Bill Moggridge (Wikimedia)
Bill Moggridge (Wikimedia)

A conferência rapidamente me prendeu a atenção, mencionando desde cedo que um dos mentores do projeto foi Bill Moggridge (http://www.designinginteractions.com/bill), também um dos membros fundadores da IDEO. Quem me conhece sabe que nutro uma profunda admiração por este visionário da interação e experiência digital. Saber que eles herdam um pouco da sua escola é verdadeiramente inspirador.

E isto revela-se na forma como se têm reinventado. Não só pela reconstrução do espaço do museu (que era uma casa vitoriana) mas também pela política de abertura e comunicação que têm demonstrado nos últimos anos.

Novo tipo de letra condensado, desenhado por Chester Jenkins
Novo tipo de letra condensado, desenhado por Chester Jenkins

Creio que voltei a prestar atenção ao Cooper Hewitt com a notícia do redesign do tipo de letra numa abordagem aberta (leia-se Open Source) da sua identidade gráfica. Esta foi uma das pontas reveladas num dos vídeos das conferências que assisti online e que eles foram divulgando. Parte desta reestruturação passou também pelas plataformas digitais.

O [novo] site responsive é espetacular—já falei sobre os melhores exemplos de websites de museus aqui antes. E Sam Brenner não desiludiu a explicar toda a estratégia. Que não se resumiu a uma mudança cosmética do website e da identidade.

Esta reestruturação da instituição não foi só superficial—querem ter uma relação mais próxima com o público. Começaram  digitalizar e a publicar online TODA a coleção no “Collections Website”. É uma estratégia que identificaram como claramente positiva—algo que o Prof. Pedro Beça também reforçou. O facto de a coleção poder ser totalmente consultada online não diminui a atratividade ou o valor do museu [ou da visita ao mesmo]. Muito pelo contrário, só aumenta a sua exposição e o fluxo de visitantes. É aqui que eu respeito e louvo os poucos diretores das instituições portuguesas que conseguem ter a visão e a coragem (e os recursos, claro!) para o fazer. É o caso do espólio fotográfico da Gulbenkian por exemplo — que o João S. me mostrou outro dia e que babei completamente—, ou da biblioteca nacional digital.

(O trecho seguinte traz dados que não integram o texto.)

-- ==== Sys2Proof/Machine/State.lean ====
section
/-!
DEFINITION. The state of the block: every register (the table `cells`, keyed by BAR0 offset and by the numbers of the
indexed tables), every memory, queue, counter, mode and pin the spec gives it, as plain data, and the queue of waiting
commands. A block that comes in numbers (outputs, slots, channels) is a table from its number; an absent number reads
as that block's reset record.
-/

namespace Sys2Proof.Machine

/-- Why the block stops: nothing. The spec describes every error as a status, a flag, a record or a response, so a step
always answers a next state; the type has no constructor. -/
inductive Fault where
deriving DecidableEq, Repr

/-- Why a command has no meaning. `notModelled` was raised by the arms of `exec` not yet written; no arm raises it; safe. -/
inductive Refusal where
  | notModelled (mnemonic : String)
deriving DecidableEq, Repr

/-! ### What the block emits and answers -/

/-- A haul-link message with its payload (15_pairs_and_live_insertion.md R428). -/
inductive Msg where
  | idle
  | hello (key : Nat) (digest family capsMem : Word) (st : Nat)
  | time (t : Nat) (starts : List (Nat × Nat))
  | lineCv (o flags line frame cv : Nat)
  | latch (o frame fence : Nat) (crc : Word)
  | latchAck (o frame : Nat) (late : Bool)
  | writeReg (addr : Nat) (v : Word) (how : RegMsg)
  | writeDram (off : Nat) (data : List Byte) (world1 poisoned : Bool)
  | decision (d : PairDecision)
  | touchState (n scan : Nat) (st : TouchMirror)
  | hapticState (chs : List HapMirror)
  | streamData (s : Nat) (ch : Option Nat) (pos : Nat) (samples : List Int)
  | feed (o t : Nat) (toPrimary : Bool)
  | handover (t : Nat)
  | yield (cause : Nat)
  | catchupDone (last : Nat)
deriving DecidableEq, Repr

/-- A frame on the haul link, or one sent and not yet acknowledged (15_pairs_and_live_insertion.md R425, R426). -/
structure Frame where
  bulk : Bool
  nak : Bool
  seq : Nat
  ackT : Nat
  ackB : Nat
  msg : Msg
  replays : Nat := 0
deriving DecidableEq, Repr

/-- How an accelerometer port clocks a transaction: polarity, phase, and the divider of its clock
(10_haptic_and_acoustic_feedback.md, HAP_ACC_CFG). -/
structure SpiMode where
  cpol : Bool
  cpha : Bool
  div : Nat
deriving DecidableEq, Repr

/-- What leaves the block in the last command, in order (log 2): upstream requests of the host link (02_host_interface.md R47, R83), frames of
the haul link (15_pairs_and_live_insertion.md R425), changes of a pin, and interrupt messages. -/
inductive Emit where
  | hostWrite (pasid : Option (BitVec 20)) (addr : Nat) (data : List Byte) (relaxed : Bool)
  | hostRead (tag : Nat) (pasid : Option (BitVec 20)) (addr len : Nat)
  | msix (vec : Nat) (addr : Nat) (data : Word)
  | pme
  | aerAdvisory
  | frame (f : Frame)
  | pairSync
  | accTransaction (ch : Nat) (spi : SpiMode) (data : List Byte)
  | accPoll (ch : Nat) (spi : SpiMode) (cmd bytes : Nat)
  | aux (o : Nat) (request addr len : Nat) (data : List Byte)
  /-- a training pattern TPS1 to TPS4 on the main link, with its rate, lanes and down-spreading
  (07_scanout_and_display_links.md R227, R232) -/
  | linkPattern (o tps rate lanes : Nat) (ssc : Bool)
  | tdmFrame (port : Nat) (slots : List (Option Word))
  | stage (o : Nat) (what : Nat)
deriving DecidableEq, Repr

/-- The answer to the last bus access (log 2). -/
inductive Resp where
  | data (bytes : List Byte)
  | unsupported
  | poisoned (bytes : List Byte)
  | busError
  /-- Configuration Request Retry Status (16_power_resets_and_start_up.md R463) -/
  | retry
  | done
deriving DecidableEq, Repr

/-! ### The host interface -/

/-- What a read of host memory is for (02_host_interface.md R48, R74; 10_haptic_and_acoustic_feedback.md R314). -/
inductive ReadFor where
  | entry (sp : Nat)
  | segment (sp handle : Nat) (off : Nat)
  | haptic (s ch : Nat) (count : Nat)
  | audio (s : Nat) (count : Nat)
deriving DecidableEq, Repr

/-- A read request the module has issued (02_host_interface.md R46, R49). -/
structure HostRead where
  tag : Nat
  use : ReadFor
  /-- the bytes it reads for, where its own stand among them, and how far from the first address they lie -/
  gid : Nat
  place : Nat
  off : Nat
  len : Nat
  pasid : Option (BitVec 20)
  /-- its data are discarded when they come: the slice was reset (03_slices.md R107) -/
  discard : Bool
deriving DecidableEq, Repr

/-- Bytes of host memory that one use wants: the requests not yet issued, as place among the bytes, address and length, and
the data that have come, by place (02_host_interface.md R46). -/
structure Gather where
  gid : Nat
  use : ReadFor
  pasid : Option (BitVec 20)
  first : Nat
  len : Nat
  todo : List (Nat × Nat × Nat)
  got : List (Nat × List Byte) := []
deriving DecidableEq, Repr

/-- The host link and its configuration space (02_host_interface.md R46, R90; 12_interrupt_delivery.md R369, R370). -/
structure Hif where
  linkUp : Bool := false
  memorySpace : Bool := false
  busMaster : Bool := false
  msixEnable : Bool := false
  functionMask : Bool := false
  relaxedOrdering : Bool := false
  timeoutValue : Nat := 0
  timeoutDisable : Bool := false
  /-- 0 is D0, 3 is D3hot -/
  powerState : Nat := 0
  pmeEnable : Bool := false
  /-- the function answers only retries until host_ready (16_power_resets_and_start_up.md R463) -/
  retry : Bool := true
  /-- the base addresses in BAR0, BAR2 and BAR4 with their upper halves (02_host_interface.md R50) -/
  bar0 : Nat := 0
  bar2 : Nat := 0
  bar4 : Nat := 0
  /-- size codes of PCI Express: 128 bytes shifted left by the code (02_host_interface.md R46) -/
  maxPayload : Nat := 0
  maxRead : Nat := 2
  tenBitTag : Bool := false
  /-- speed code and lanes at which the link has trained (02_host_interface.md R46) -/
  linkSpeed : Nat := 5
  linkWidth : Nat := 8
  aspm : Nat := 0
  l1Sub : Nat := 0
  ltr : Bool := false
  pasidEnable : Bool := false
  pmeStatus : Bool := false
  /-- the AER status bits of an Advisory Non-Fatal Unsupported Request (02_host_interface.md R67) -/
  aerUnsupported : Bool := false
  aerAdvisory : Bool := false
  reads : List HostRead := []
  gathers : List Gather := []
  nextGather : Nat := 0
  nextTag : Nat := 0
  /-- station time of the last message of a vector (R370) -/
  lastMsg : Tab (Option Nat) := []
  /-- vectors with a message merged in their moderation interval (R370) -/
  merged : List Nat := []
  /-- lines of slice 255 signalled while it is DETACHED: their messages follow its held records (R369) -/
  heldLines : List Nat := []
  /-- pages whose block soft reset is in progress (R62) -/
  softReset : List Nat := []
  subsystem : Word := 0#32
deriving DecidableEq, Repr

/-- Where a command stands (02_host_interface.md R72, R78). -/
inductive CmdPhase where
  | waiting               -- behind a fence, or behind an earlier command on its surface (R147)
  | running
  | held                  -- completed, its record held
  | written (n : Nat)     -- completed, its record is number n of the ring
deriving DecidableEq, Repr

/-- An outstanding command (02_host_interface.md R70, R78). -/
structure Cmd where
  handle : Nat
  op : Nat
  words : List Word
  fence : Bool
  noInt : Bool
  phase : CmdPhase
deriving DecidableEq, Repr

/-- One handle space with its rings (02_host_interface.md R70 to R85). -/
structure CmdSpace where
  cursor : Nat := 0
  gens : Tab Nat := []
  cmds : List Cmd := []
  heldRecs : List Rec := []
  query : Nat := 0
  /-- the submission entry fetched and not yet taken (R74) -/
  entry : Option (List Byte) := none
  fetching : Bool := false
  /-- no entry is read until the tail is written again (R75, R503) -/
  stopped : Bool := false
  /-- the tail was written after a failed read: the entry is read again, whatever the tail's value (R503) -/
  again : Bool := false
  /-- events dropped and not yet told in an EVENTS_LOST record (R84) -/
  lost : Nat := 0
deriving DecidableEq, Repr

/-! ### Slices -/

/-- The slice states (03_slices.md R96). -/
inductive SliceState where
  | unbound | bound | freezing | frozen | resetting | detached
deriving DecidableEq, Repr

/-- A write to guest memory that waits for dirty-log space (03_slices.md R116), with its log kind, its Relaxed Ordering and,
for export data, the handle of the export. A submission-entry result (kind 2) has no data yet: the entry is taken when it
can be written (02_host_interface.md R75). -/
structure GuestWrite where
  addr : Nat
  data : List Byte
  kind : Nat
  relaxed : Bool := false
  handle : Nat := 0
deriving DecidableEq, Repr

/-- One slice (03_slices.md). -/
structure Slice where
  st : SliceState := .unbound
  /-- the state to return to from DETACHED (02_host_interface.md R91) -/
  before : SliceState := .bound
  pasid : BitVec 20 := 0#20
  /-- the reset in progress ends in UNBOUND, and drops records (R107, R108) -/
  unbinding : Bool := false
  discard : Bool := false
  /-- outputs whose removal tick the reset awaits (R109) -/
  awaits : List Nat := []
  /-- global number at each ordinal of a kind, keyed kind × 256 + ordinal (R102); `none` is not in use -/
  ords : Tab (Option Nat) := []
  captured : Bool := false
  firstDone : Bool := false
  /-- a reset has to return the words of the haptic and of the audio streams to their reset values, once braking and the fade
  have begun (10_haptic_and_acoustic_feedback.md R315) -/
  hapWords : Bool := false
  audWords : Bool := false
  round : Nat := 0
  /-- identifiers written or freed since the last round (R120) -/
  dirty : List Nat := []
  freed : List Nat := []
  nextRound : Nat := 0
  restored : Bool := false
  /-- outputs whose restored layers are to latch, and whether all did (R122) -/
  relatch : List Nat := []
  latchedAll : Bool := true
  waiting : List GuestWrite := []
deriving DecidableEq, Repr

/-! ### Surfaces and haul engines -/

/-- Who holds a version (04_surfaces_and_haul.md R151). -/
inductive Holder where
  | commit (o sp handle : Nat)
  | output (o : Nat)
  | cmd (sp handle : Nat)
deriving DecidableEq, Repr

/-- The lease states of a live version (04_surfaces_and_haul.md R153); FREED versions are not kept. -/
inductive Lease where
  | filling | current | retired
deriving DecidableEq, Repr

/-- One version (04_surfaces_and_haul.md R124, R153). IDLE and HELD are `current` without and with holders. -/
structure Version where
  slice : Nat := 0
  ident : Nat := 0
  unit0 : Nat := 0
  units : Nat := 0
  lease : Lease := .filling
  holders : List Holder := []
  importCount : Nat := 0
  /-- the last frame and output that read it (R141) -/
  lastFrame : Nat := 0xFFFFFFFF
  lastOut : Nat := 0xFF
deriving DecidableEq, Repr

/-- One live surface (04_surfaces_and_haul.md R123, R128). -/
structure Surface where
  ident : Nat := 0
  w : Nat := 0
  h : Nat := 0
  fmt : Nat := 0
  colour : Nat := 0
  importCount : Nat := 0
  cur : Option Nat := none
deriving DecidableEq, Repr

/-- What a segment does (04_surfaces_and_haul.md R145). -/
inductive SegKind where
  | host      -- moves bytes between the host and the version
  | copy      -- the copy of R137
  | zero      -- the zero fill of R137
deriving DecidableEq, Repr

/-- One segment of a transfer (04_surfaces_and_haul.md R145, R150). -/
structure Seg where
  kind : SegKind
  /-- host runs, address and length, in the order they are read or written -/
  runs : List (Nat × Nat)
  /-- version-relative runs of linear or stored bytes that the host bytes fill -/
  dram : List (Nat × Nat)
  /-- groups (gx, gy) of a tile-compressed transfer with stored clear -/
  groups : List (Nat × Nat)
  /-- offset of the segment's first byte in the host range, and its size (R142, R145) -/
  off : Nat
  size : Nat
deriving DecidableEq, Repr

/-- A transfer in progress (04_surfaces_and_haul.md R145; also CV_SEED, the capture and restore, FLOOR_LOAD). -/
structure Xfer where
  sp : Nat
  handle : Nat
  op : Nat
  slice : Nat
  segs : List Seg
  idx : Nat
  done : Nat
  /-- the surface moved, its width, height and format -/
  ident : Nat := 0
  w : Nat := 0
  h : Nat := 0
  fmt : Nat := 0
  vid : Option Nat
  src : Option Nat
  /-- the snooped unit, and whether at the target point (R140) -/
  snoop : Option (Nat × Bool)
  /-- bytes gathered for a command that works on a whole buffer -/
  buf : List Byte
  /-- the running segment's data have come from the host -/
  data : Option (List Byte)
  /-- order of starting, for the arbiter (R146) -/
  order : Nat
deriving DecidableEq, Repr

Mas voltando ao tópico e ao pormenor que mais me impressionou. Brenner faz parte de uma pequeníssima equipa. Ele é um dos 2 developers numa equipa que conta apenas com mais um Designer Gráfico e um Product Manager. Juntos delinearam uma estratégia de abertura assente em 5 pilares:

  • Everything should be available (online)
  • Online content should be rich
  • Digital content should be context-aware
  • Build a mesh of systems
  • Interfaces should avoid feeling like a database

Estes princípios são realmente importantes (eu diria essenciais) para qualquer instituição, ou associação com caráter museológico ou arquivístico atualmente. Sobre o primeiro, repetindo a ideia—o facto de um artefacto (físico) ter a sua digitalização acessível online não reduz o seu valor ou atratividade. Pelo contrário. E é isto que têm verificado nas visitas ao museu.

O segundo (creio que se prende com o último), é importante para quem desenvolve plataformas ou experiências digitais. As “coisas” devem ser rodeadas de informação rica, prevendo usos ou expectativas dos utilizadores. Deve ter a informação básica (nomes, caraterísticas), mas também uma galeria de imagens, de possuir links, vídeos, permitir interatividade, feedback de utilizadores, etc… A web é um meio multimédia com a capacidade de “aquecer” a experiência de leitura e utilização—vamos usar as suas possibilidades. Não deixem a informação críptica, incompleta, parecendo apenas um “quadro na parede”. Acho que já há muito tempo que os museus aprenderam que têm que ser mais do que espaços onde se depositam artefactos—não são armazéns, nem bases de dados.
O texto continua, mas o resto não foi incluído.